Brief facts of the case are that the assessee, a limited company and member of Bombay Stock Exchange, is engaged in the business of Share Broking. During the course of assessment proceedings, it was noticed that the assessee did not admittedly deduct tax at source on payment made on account of dematerialization (demat) charges amounting to Rs. 16,20,462/- as per the provisions of Section 194-J of the Act. Accordingly, the assessee was declared as ‘assessee in default’ under section 201(1) and, consequently u/s 201(1A) of the Act for non-deduction of tax at source on technical fees and non-payment of interest thereon raising demand of Rs. 1,64,848/-and Rs.12,22,620/- respectively there under.
Aggrieved, the assessee is in appeal before the Tribunal, the assessee has challenged the impugned order on the following effective grounds:-
“1. On the facts & circumstances of the case the Learned Commissioner of Income Tax (Appeals) erred in enhancing the quantum of disallowance amounting to Rs. 16,00,462/- being the payment for DEMAT charges while passing the appellate order and has determined the tax liability u/s 201(1) fo the Income Tax Act, 1961 at Rs. 1,64,848/-. The appellant prays that the enhancement made by the Learned Commissioner of Income Tax (Appeals) is not justified and may be deleted.
2. On the facts & circumstances of the case the appellant prays that the appellant is not liable to deduct tax at source u/s 194J of the Income Tax Act, 1961 on the payment of DEMAT charges. The said payment does not qualify within the scope of payment of fees for professional or technical services. The Learned Commissioner of Income Tax (Appeals) has erred in concluding that the appellant was liable to deducted tax at source u/s 194J of the Income Tax Act, 1961 on the DEMAT charges. The conclusion reached by Learned Commissioner of Income Tax (Appeals) is erroneous.
3. On the facts & circumstances of the case the appellant prays that the tax determined u/s 201(1) of the Income Tax Act, 1961 at Rs. 1,64,848/- may be deleted.

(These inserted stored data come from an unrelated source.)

@[simp] theorem setPower_regs (p : Power) : (h.setPower p).regs = h.regs := (rfl)
@[simp] theorem reg_setPower (p : Power) (n' : RegName) (i' j' : Nat) : (h.setPower p).reg n' i' j' = h.reg n' i' j' := (rfl)
@[simp] theorem fld_setPower (p : Power) (f' : Fld) (i' j' : Nat) : (h.setPower p).fld f' i' j' = h.fld f' i' j' := (rfl)
@[simp] theorem flag_setPower (p : Power) (f' : Fld) (i' j' : Nat) : (h.setPower p).flag f' i' j' = h.flag f' i' j' := (rfl)
@[simp] theorem setPower_mem (p : Power) : (h.setPower p).mem = h.mem := (rfl)
@[simp] theorem rb_setPower (p : Power) (a' : Nat) : (h.setPower p).rb a' = h.rb a' := (rfl)
@[simp] theorem setPower_cots (p : Power) : (h.setPower p).cots = h.cots := (rfl)
@[simp] theorem cot_setPower (p : Power) (c' : Nat) : (h.setPower p).cot c' = h.cot c' := (rfl)
@[simp] theorem ctx_setPower (p : Power) (c' : Nat) : (h.setPower p).ctx c' = h.ctx c' := (rfl)
@[simp] theorem setPower_par (p : Power) : (h.setPower p).par = h.par := (rfl)
@[simp] theorem parish_setPower (p : Power) (n' : Nat) : (h.setPower p).parish n' = h.parish n' := (rfl)
@[simp] theorem setPower_reeves (p : Power) : (h.setPower p).reeves = h.reeves := (rfl)
@[simp] theorem reeve_setPower (p : Power) (r' : Nat) : (h.setPower p).reeve r' = h.reeve r' := (rfl)
@[simp] theorem setPower_gran (p : Power) : (h.setPower p).gran = h.gran := (rfl)
@[simp] theorem frame_setPower (p : Power) (f' : Nat) : (h.setPower p).frame f' = h.frame f' := (rfl)
@[simp] theorem setPower_fns (p : Power) : (h.setPower p).fns = h.fns := (rfl)
@[simp] theorem fn_setPower (p : Power) (o' : Nat) : (h.setPower p).fn o' = h.fn o' := (rfl)
@[simp] theorem setPower_ports (p : Power) : (h.setPower p).ports = h.ports := (rfl)
@[simp] theorem port_setPower (p : Power) (p' : Nat) : (h.setPower p).port p' = h.port p' := (rfl)
@[simp] theorem setPower_timers (p : Power) : (h.setPower p).timers = h.timers := (rfl)
@[simp] theorem setPower_lanes (p : Power) : (h.setPower p).lanes = h.lanes := (rfl)
@[simp] theorem setPower_uartRx (p : Power) : (h.setPower p).uartRx = h.uartRx := (rfl)
@[simp] theorem setPower_treadles (p : Power) : (h.setPower p).treadles = h.treadles := (rfl)
@[simp] theorem setPower_edp (p : Power) : (h.setPower p).edp = h.edp := (rfl)
@[simp] theorem setPower_tdm (p : Power) : (h.setPower p).tdm = h.tdm := (rfl)
@[simp] theorem setPower_arb (p : Power) : (h.setPower p).arb = h.arb := (rfl)
@[simp] theorem setPower_modArm (p : Power) : (h.setPower p).modArm = h.modArm := (rfl)
@[simp] theorem setPower_job (p : Power) : (h.setPower p).job = h.job := (rfl)
@[simp] theorem setPower_boot (p : Power) : (h.setPower p).boot = h.boot := (rfl)
@[simp] theorem setPower_spdm (p : Power) : (h.setPower p).spdm = h.spdm := (rfl)
@[simp] theorem setPower_sbd (p : Power) : (h.setPower p).sbd = h.sbd := (rfl)
@[simp] theorem setPower_memPoison (p : Power) : (h.setPower p).memPoison = h.memPoison := (rfl)
@[simp] theorem setPower_out (p : Power) : (h.setPower p).out = h.out := (rfl)
@[simp] theorem setPower_fresh (p : Power) : (h.setPower p).fresh = h.fresh := (rfl)

@[simp] theorem modCtx_regs (c : Nat) (g : Context → Context) : (h.modCtx c g).regs = h.regs := (rfl)
@[simp] theorem reg_modCtx (c : Nat) (g : Context → Context) (n' : RegName) (i' j' : Nat) : (h.modCtx c g).reg n' i' j' = h.reg n' i' j' := (rfl)
@[simp] theorem fld_modCtx (c : Nat) (g : Context → Context) (f' : Fld) (i' j' : Nat) : (h.modCtx c g).fld f' i' j' = h.fld f' i' j' := (rfl)
@[simp] theorem flag_modCtx (c : Nat) (g : Context → Context) (f' : Fld) (i' j' : Nat) : (h.modCtx c g).flag f' i' j' = h.flag f' i' j' := (rfl)
@[simp] theorem modCtx_mem (c : Nat) (g : Context → Context) : (h.modCtx c g).mem = h.mem := (rfl)
@[simp] theorem rb_modCtx (c : Nat) (g : Context → Context) (a' : Nat) : (h.modCtx c g).rb a' = h.rb a' := (rfl)
@[simp] theorem modCtx_par (c : Nat) (g : Context → Context) : (h.modCtx c g).par = h.par := (rfl)
@[simp] theorem parish_modCtx (c : Nat) (g : Context → Context) (n' : Nat) : (h.modCtx c g).parish n' = h.parish n' := (rfl)
@[simp] theorem modCtx_reeves (c : Nat) (g : Context → Context) : (h.modCtx c g).reeves = h.reeves := (rfl)
@[simp] theorem reeve_modCtx (c : Nat) (g : Context → Context) (r' : Nat) : (h.modCtx c g).reeve r' = h.reeve r' := (rfl)
@[simp] theorem modCtx_gran (c : Nat) (g : Context → Context) : (h.modCtx c g).gran = h.gran := (rfl)
@[simp] theorem frame_modCtx (c : Nat) (g : Context → Context) (f' : Nat) : (h.modCtx c g).frame f' = h.frame f' := (rfl)
@[simp] theorem modCtx_fns (c : Nat) (g : Context → Context) : (h.modCtx c g).fns = h.fns := (rfl)
@[simp] theorem fn_modCtx (c : Nat) (g : Context → Context) (o' : Nat) : (h.modCtx c g).fn o' = h.fn o' := (rfl)
@[simp] theorem modCtx_ports (c : Nat) (g : Context → Context) : (h.modCtx c g).ports = h.ports := (rfl)
@[simp] theorem port_modCtx (c : Nat) (g : Context → Context) (p' : Nat) : (h.modCtx c g).port p' = h.port p' := (rfl)
@[simp] theorem modCtx_timers (c : Nat) (g : Context → Context) : (h.modCtx c g).timers = h.timers := (rfl)
@[simp] theorem modCtx_lanes (c : Nat) (g : Context → Context) : (h.modCtx c g).lanes = h.lanes := (rfl)
@[simp] theorem modCtx_uartRx (c : Nat) (g : Context → Context) : (h.modCtx c g).uartRx = h.uartRx := (rfl)
@[simp] theorem modCtx_treadles (c : Nat) (g : Context → Context) : (h.modCtx c g).treadles = h.treadles := (rfl)
@[simp] theorem modCtx_edp (c : Nat) (g : Context → Context) : (h.modCtx c g).edp = h.edp := (rfl)
@[simp] theorem modCtx_tdm (c : Nat) (g : Context → Context) : (h.modCtx c g).tdm = h.tdm := (rfl)
@[simp] theorem modCtx_arb (c : Nat) (g : Context → Context) : (h.modCtx c g).arb = h.arb := (rfl)
@[simp] theorem modCtx_modArm (c : Nat) (g : Context → Context) : (h.modCtx c g).modArm = h.modArm := (rfl)
@[simp] theorem modCtx_job (c : Nat) (g : Context → Context) : (h.modCtx c g).job = h.job := (rfl)
@[simp] theorem modCtx_power (c : Nat) (g : Context → Context) : (h.modCtx c g).power = h.power := (rfl)
@[simp] theorem modCtx_boot (c : Nat) (g : Context → Context) : (h.modCtx c g).boot = h.boot := (rfl)
@[simp] theorem modCtx_spdm (c : Nat) (g : Context → Context) : (h.modCtx c g).spdm = h.spdm := (rfl)
@[simp] theorem modCtx_sbd (c : Nat) (g : Context → Context) : (h.modCtx c g).sbd = h.sbd := (rfl)
@[simp] theorem modCtx_memPoison (c : Nat) (g : Context → Context) : (h.modCtx c g).memPoison = h.memPoison := (rfl)
@[simp] theorem modCtx_out (c : Nat) (g : Context → Context) : (h.modCtx c g).out = h.out := (rfl)
@[simp] theorem modCtx_fresh (c : Nat) (g : Context → Context) : (h.modCtx c g).fresh = h.fresh := (rfl)

@[simp] theorem modLoom_regs (c : Nat) (g : LoomState → LoomState) : (h.modLoom c g).regs = h.regs := (rfl)
@[simp] theorem reg_modLoom (c : Nat) (g : LoomState → LoomState) (n' : RegName) (i' j' : Nat) : (h.modLoom c g).reg n' i' j' = h.reg n' i' j' := (rfl)
@[simp] theorem fld_modLoom (c : Nat) (g : LoomState → LoomState) (f' : Fld) (i' j' : Nat) : (h.modLoom c g).fld f' i' j' = h.fld f' i' j' := (rfl)
@[simp] theorem flag_modLoom (c : Nat) (g : LoomState → LoomState) (f' : Fld) (i' j' : Nat) : (h.modLoom c g).flag f' i' j' = h.flag f' i' j' := (rfl)
@[simp] theorem modLoom_mem (c : Nat) (g : LoomState → LoomState) : (h.modLoom c g).mem = h.mem := (rfl)
@[simp] theorem rb_modLoom (c : Nat) (g : LoomState → LoomState) (a' : Nat) : (h.modLoom c g).rb a' = h.rb a' := (rfl)
@[simp] theorem modLoom_par (c : Nat) (g : LoomState → LoomState) : (h.modLoom c g).par = h.par := (rfl)
@[simp] theorem parish_modLoom (c : Nat) (g : LoomState → LoomState) (n' : Nat) : (h.modLoom c g).parish n' = h.parish n' := (rfl)
@[simp] theorem modLoom_reeves (c : Nat) (g : LoomState → LoomState) : (h.modLoom c g).reeves = h.reeves := (rfl)
@[simp] theorem reeve_modLoom (c : Nat) (g : LoomState → LoomState) (r' : Nat) : (h.modLoom c g).reeve r' = h.reeve r' := (rfl)
@[simp] theorem modLoom_gran (c : Nat) (g : LoomState → LoomState) : (h.modLoom c g).gran = h.gran := (rfl)
@[simp] theorem frame_modLoom (c : Nat) (g : LoomState → LoomState) (f' : Nat) : (h.modLoom c g).frame f' = h.frame f' := (rfl)
@[simp] theorem modLoom_fns (c : Nat) (g : LoomState → LoomState) : (h.modLoom c g).fns = h.fns := (rfl)
@[simp] theorem fn_modLoom (c : Nat) (g : LoomState → LoomState) (o' : Nat) : (h.modLoom c g).fn o' = h.fn o' := (rfl)
@[simp] theorem modLoom_ports (c : Nat) (g : LoomState → LoomState) : (h.modLoom c g).ports = h.ports := (rfl)
@[simp] theorem port_modLoom (c : Nat) (g : LoomState → LoomState) (p' : Nat) : (h.modLoom c g).port p' = h.port p' := (rfl)
@[simp] theorem modLoom_timers (c : Nat) (g : LoomState → LoomState) : (h.modLoom c g).timers = h.timers := (rfl)
@[simp] theorem modLoom_lanes (c : Nat) (g : LoomState → LoomState) : (h.modLoom c g).lanes = h.lanes := (rfl)
@[simp] theorem modLoom_uartRx (c : Nat) (g : LoomState → LoomState) : (h.modLoom c g).uartRx = h.uartRx := (rfl)
@[simp] theorem modLoom_treadles (c : Nat) (g : LoomState → LoomState) : (h.modLoom c g).treadles = h.treadles := (rfl)
@[simp] theorem modLoom_edp (c : Nat) (g : LoomState → LoomState) : (h.modLoom c g).edp = h.edp := (rfl)
@[simp] theorem modLoom_tdm (c : Nat) (g : LoomState → LoomState) : (h.modLoom c g).tdm = h.tdm := (rfl)
@[simp] theorem modLoom_arb (c : Nat) (g : LoomState → LoomState) : (h.modLoom c g).arb = h.arb := (rfl)
@[simp] theorem modLoom_modArm (c : Nat) (g : LoomState → LoomState) : (h.modLoom c g).modArm = h.modArm := (rfl)
@[simp] theorem modLoom_job (c : Nat) (g : LoomState → LoomState) : (h.modLoom c g).job = h.job := (rfl)
@[simp] theorem modLoom_power (c : Nat) (g : LoomState → LoomState) : (h.modLoom c g).power = h.power := (rfl)
@[simp] theorem modLoom_boot (c : Nat) (g : LoomState → LoomState) : (h.modLoom c g).boot = h.boot := (rfl)
@[simp] theorem modLoom_spdm (c : Nat) (g : LoomState → LoomState) : (h.modLoom c g).spdm = h.spdm := (rfl)
@[simp] theorem modLoom_sbd (c : Nat) (g : LoomState → LoomState) : (h.modLoom c g).sbd = h.sbd := (rfl)
@[simp] theorem modLoom_memPoison (c : Nat) (g : LoomState → LoomState) : (h.modLoom c g).memPoison = h.memPoison := (rfl)
@[simp] theorem modLoom_out (c : Nat) (g : LoomState → LoomState) : (h.modLoom c g).out = h.out := (rfl)
@[simp] theorem modLoom_fresh (c : Nat) (g : LoomState → LoomState) : (h.modLoom c g).fresh = h.fresh := (rfl)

4. On the facts & circumstances of the case the Learned Commissioner of Income Tax (Appeals) erred in levying interest u/s 201(1A) of the Income Tax Act, 1961 amounting to Rs. 12,22,620/-. The appellant denies the liability for payment of interest u/s 201(1A) of the Income Tax Act, 1961 at Rs. 12,22,620/-. The appellant prays that the interest levied u/s 201(1A) of the Income Tax Act, 1961 amounting to Rs. 12,22,620/- may be deleted.
5. On the facts & circumstances of the case the appellant prays that, without prejudice to the above claim that the appellant is not liable to pay interest u/s 201(1A) of the Income Tax Act, 1961. There is an error in determining the quantum of interest u/s 201(1A) of the Income Tax Act, 1961 at Rs. 12,22,620/-. The appellant prays that the interest levied u/s 201(1A) of the Income Tax Act, 1961, at Rs. 12,22,620/- may be deleted.”
At the very outset, the counsel for the assessee submitted that the assessee’s case is squarely covered by the assessee’s own case for the A.Ys. 2006-07 & 2007-08, in which the identical issue has been decided by the ITAT, Mumbai in favour of the assessee.
On the other hand the Ld. Departmental Representative (DR) relying on the findings of the Ld. CIT(A) contended that the impugned order does not suffer from any legal infirmity. The Ld. CIT(A) has passed the impugned order after taking into consideration the submissions made by the assessee.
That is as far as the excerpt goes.